Confusion matrices obtained after predicting the data points in the test set with each of the three classifiers being assessed: support-vector machines, random forest and k-nearest neighbours. Residues present in a register error are labelled as class 1 and residues modelled correctly are labelled as class 0. The numbers inside each cell correspond to the number of data points in each category, which is proportional to the colour intensity in each cell.

Figure 3.

Figure 3

Receiver operating characteristic (ROC) curve depiction of the results obtained on the test set using each of the three classifiers being assessed: support-vector machines (SVM, red), random forest (yellow) and k-nearest neighbours (KNN, turquoise). The horizontal and vertical axes correspond to the two operating characteristics, the false-positive rate and true-positive rate, respectively, measured at different confidence threshold values. A dashed diagonal line represents the performance of a no-skill classifier where predictions are made at random.

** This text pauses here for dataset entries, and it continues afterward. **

theorem State.waitEndNow_keeps (s : State) (e : Eng) :
    Keeps (foot [.anyReg, .anyWin, .recTick, .timers, .hostQ, .fieldQ, .held, .gap, .tm, .bar, .faults, .cou, .bru, .pal, .pwr, .col, .nul, .var, .str, .evt, .lnk, .hka, .hkb, .refOnAt] ||| foot [.cal, .mgt, .cfg, .flash, .free, .winAddrs, .srcs]) s (State.waitEndNow s e) := by
  unfold State.waitEndNow
  extract_lets a1 a2
  have ha1 : Keeps (foot [.anyReg, .anyWin, .recTick, .timers, .hostQ, .fieldQ, .held, .gap, .tm, .bar, .faults, .cou, .bru, .pal, .pwr, .col, .nul, .var, .str, .evt, .lnk, .hka, .hkb, .refOnAt] ||| foot [.cal, .mgt, .cfg, .flash, .free, .winAddrs, .srcs]) s a1 := by
    unfold a1
    repeat' first
      | with_reducible assumption
      | with_reducible apply Keeps.refl
      | with_reducible apply Keeps.ite
      | (apply Keeps.step; with_reducible apply State.waitOver_keeps)
      | (apply Keeps.step; with_reducible apply State.setBit_keeps)
      | (apply Keeps.step; with_reducible apply State.readTaken_keeps)
      | (apply Keeps.step; with_reducible apply State.fetch_keeps)
      | (apply Keeps.step; with_reducible apply State.execFetched_keeps)
      | (apply Keeps.step; with_reducible apply State.guardEnd_keeps)
      | (with_reducible apply Keeps.forEach; intro _ _ _)
      | (with_reducible apply Keeps.foldl_fst; intro _ _ _)
      | (with_reducible apply Keeps.foldl_snd; intro _ _ _)
      | (with_reducible apply Keeps.foldl; intro _ _ _)
      | decide +kernel
      | exact sub_eng _ (by decide +kernel)
      | exact sub_flt _ (by decide +kernel)
      | exact sub_hk _ (by decide +kernel)
      | exact sub_port _ _ (by decide +kernel)
      | exact sub_win _ (by decide +kernel)
      | exact sub_any _ (by decide +kernel)
      | split
  try clear_value a1
  have ha2 : Keeps (foot [.anyReg, .anyWin, .recTick, .timers, .hostQ, .fieldQ, .held, .gap, .tm, .bar, .faults, .cou, .bru, .pal, .pwr, .col, .nul, .var, .str, .evt, .lnk, .hka, .hkb, .refOnAt] ||| foot [.cal, .mgt, .cfg, .flash, .free, .winAddrs, .srcs]) s a2.2 := by
    unfold a2
    repeat' first
      | with_reducible assumption
      | with_reducible apply Keeps.refl
      | with_reducible apply Keeps.ite
      | (apply Keeps.step; with_reducible apply State.waitOver_keeps)
      | (apply Keeps.step; with_reducible apply State.setBit_keeps)
      | (apply Keeps.step; with_reducible apply State.readTaken_keeps)
      | (apply Keeps.step; with_reducible apply State.fetch_keeps)
      | (apply Keeps.step; with_reducible apply State.execFetched_keeps)
      | (apply Keeps.step; with_reducible apply State.guardEnd_keeps)
      | (with_reducible apply Keeps.forEach; intro _ _ _)
      | (with_reducible apply Keeps.foldl_fst; intro _ _ _)
      | (with_reducible apply Keeps.foldl_snd; intro _ _ _)
      | (with_reducible apply Keeps.foldl; intro _ _ _)
      | decide +kernel
      | exact sub_eng _ (by decide +kernel)
      | exact sub_flt _ (by decide +kernel)
      | exact sub_hk _ (by decide +kernel)
      | exact sub_port _ _ (by decide +kernel)
      | exact sub_win _ (by decide +kernel)
      | exact sub_any _ (by decide +kernel)
      | split
  try clear_value a2
  repeat' first
    | with_reducible assumption
    | with_reducible apply Keeps.refl
    | with_reducible apply Keeps.ite
    | (apply Keeps.step; with_reducible apply State.waitOver_keeps)
    | (apply Keeps.step; with_reducible apply State.setBit_keeps)
    | (apply Keeps.step; with_reducible apply State.readTaken_keeps)
    | (apply Keeps.step; with_reducible apply State.fetch_keeps)
    | (apply Keeps.step; with_reducible apply State.execFetched_keeps)
    | (apply Keeps.step; with_reducible apply State.guardEnd_keeps)
    | (with_reducible apply Keeps.forEach; intro _ _ _)
    | (with_reducible apply Keeps.foldl_fst; intro _ _ _)
    | (with_reducible apply Keeps.foldl_snd; intro _ _ _)
    | (with_reducible apply Keeps.foldl; intro _ _ _)
    | decide +kernel
    | exact sub_eng _ (by decide +kernel)
    | exact sub_flt _ (by decide +kernel)
    | exact sub_hk _ (by decide +kernel)
    | exact sub_port _ _ (by decide +kernel)
    | exact sub_win _ (by decide +kernel)
    | exact sub_any _ (by decide +kernel)
    | split

theorem State.resumeNow_keeps (s : State) (e : Eng) :
    Keeps (foot [.cou, .bru]) s (State.resumeNow s e) := by
  unfold State.resumeNow
  extract_lets a1
  try clear_value a1
  repeat' first
    | with_reducible assumption
    | with_reducible apply Keeps.refl
    | with_reducible apply Keeps.ite
    | (apply Keeps.step; with_reducible apply State.setEng_keeps)
    | (with_reducible apply Keeps.forEach; intro _ _ _)
    | (with_reducible apply Keeps.foldl_fst; intro _ _ _)
    | (with_reducible apply Keeps.foldl_snd; intro _ _ _)
    | (with_reducible apply Keeps.foldl; intro _ _ _)
    | decide +kernel
    | exact sub_flt _ (by decide +kernel)
    | exact sub_eng _ (by decide +kernel)
    | exact sub_hk _ (by decide +kernel)
    | exact sub_port _ _ (by decide +kernel)
    | exact sub_win _ (by decide +kernel)
    | exact sub_any _ (by decide +kernel)
    | split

The performance of the trained classifiers on the hold-out test-set samples was further analysed based on several metrics (Table 1). Interestingly, only some minor differences were observed across the different classifiers, which had a similar overall good performance at predicting whether or not the residues in the test set were part of model errors. Despite achieving the highest Precision (0.885), the RF classifier was not the classifier of choice to be integrated into ConKit; the SVM was instead selected after having scored the highest Accuracy, Area Under the ROC Curve (AUC), Recall and F1-Score.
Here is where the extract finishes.